In how many lines of these records does the word "highByte" appear? Give the number by itself.

STORED DATA START

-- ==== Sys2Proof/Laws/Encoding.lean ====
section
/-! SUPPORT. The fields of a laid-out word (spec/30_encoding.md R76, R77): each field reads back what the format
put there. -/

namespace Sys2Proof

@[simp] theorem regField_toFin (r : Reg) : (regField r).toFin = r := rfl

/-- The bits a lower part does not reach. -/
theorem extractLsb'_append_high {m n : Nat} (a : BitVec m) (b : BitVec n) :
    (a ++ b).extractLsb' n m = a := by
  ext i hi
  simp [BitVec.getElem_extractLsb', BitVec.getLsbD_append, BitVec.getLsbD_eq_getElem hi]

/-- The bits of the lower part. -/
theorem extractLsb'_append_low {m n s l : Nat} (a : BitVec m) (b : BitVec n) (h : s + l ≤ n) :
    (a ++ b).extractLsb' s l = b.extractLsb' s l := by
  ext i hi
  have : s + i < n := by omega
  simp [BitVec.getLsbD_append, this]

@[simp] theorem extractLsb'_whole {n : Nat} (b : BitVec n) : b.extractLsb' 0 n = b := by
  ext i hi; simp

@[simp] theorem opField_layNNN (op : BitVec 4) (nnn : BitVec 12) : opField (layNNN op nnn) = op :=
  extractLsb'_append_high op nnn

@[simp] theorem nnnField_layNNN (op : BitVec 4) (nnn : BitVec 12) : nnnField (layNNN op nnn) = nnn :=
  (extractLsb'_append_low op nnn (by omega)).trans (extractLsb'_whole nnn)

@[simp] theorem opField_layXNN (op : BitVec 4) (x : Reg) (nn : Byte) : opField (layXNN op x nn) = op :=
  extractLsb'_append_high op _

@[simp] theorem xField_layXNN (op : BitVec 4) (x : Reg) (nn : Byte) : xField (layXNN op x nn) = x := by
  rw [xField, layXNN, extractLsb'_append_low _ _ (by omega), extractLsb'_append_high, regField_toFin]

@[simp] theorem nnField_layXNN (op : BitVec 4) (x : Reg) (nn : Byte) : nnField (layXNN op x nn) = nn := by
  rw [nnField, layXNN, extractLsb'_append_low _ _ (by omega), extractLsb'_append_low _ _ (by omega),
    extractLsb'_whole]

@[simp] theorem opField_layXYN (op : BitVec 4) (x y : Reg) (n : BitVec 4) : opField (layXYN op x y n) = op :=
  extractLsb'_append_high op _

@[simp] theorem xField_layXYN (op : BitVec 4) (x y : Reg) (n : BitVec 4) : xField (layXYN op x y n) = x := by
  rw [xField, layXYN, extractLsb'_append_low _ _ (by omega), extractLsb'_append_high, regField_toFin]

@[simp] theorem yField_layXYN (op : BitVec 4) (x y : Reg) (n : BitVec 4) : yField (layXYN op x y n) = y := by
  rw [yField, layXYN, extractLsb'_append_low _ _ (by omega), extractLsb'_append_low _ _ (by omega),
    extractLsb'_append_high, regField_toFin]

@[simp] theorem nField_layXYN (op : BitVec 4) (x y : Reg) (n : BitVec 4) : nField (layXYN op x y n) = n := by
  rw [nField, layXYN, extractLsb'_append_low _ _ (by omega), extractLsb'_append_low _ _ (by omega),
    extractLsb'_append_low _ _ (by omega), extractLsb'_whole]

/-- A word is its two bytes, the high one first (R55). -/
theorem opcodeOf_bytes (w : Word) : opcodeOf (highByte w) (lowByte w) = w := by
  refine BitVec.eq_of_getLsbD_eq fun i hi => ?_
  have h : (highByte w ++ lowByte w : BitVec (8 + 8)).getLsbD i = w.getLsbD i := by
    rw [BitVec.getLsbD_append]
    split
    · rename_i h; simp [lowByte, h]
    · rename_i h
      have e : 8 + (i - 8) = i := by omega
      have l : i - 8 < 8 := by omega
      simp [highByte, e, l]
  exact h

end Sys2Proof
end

STORED DATA END

[RESULT] 3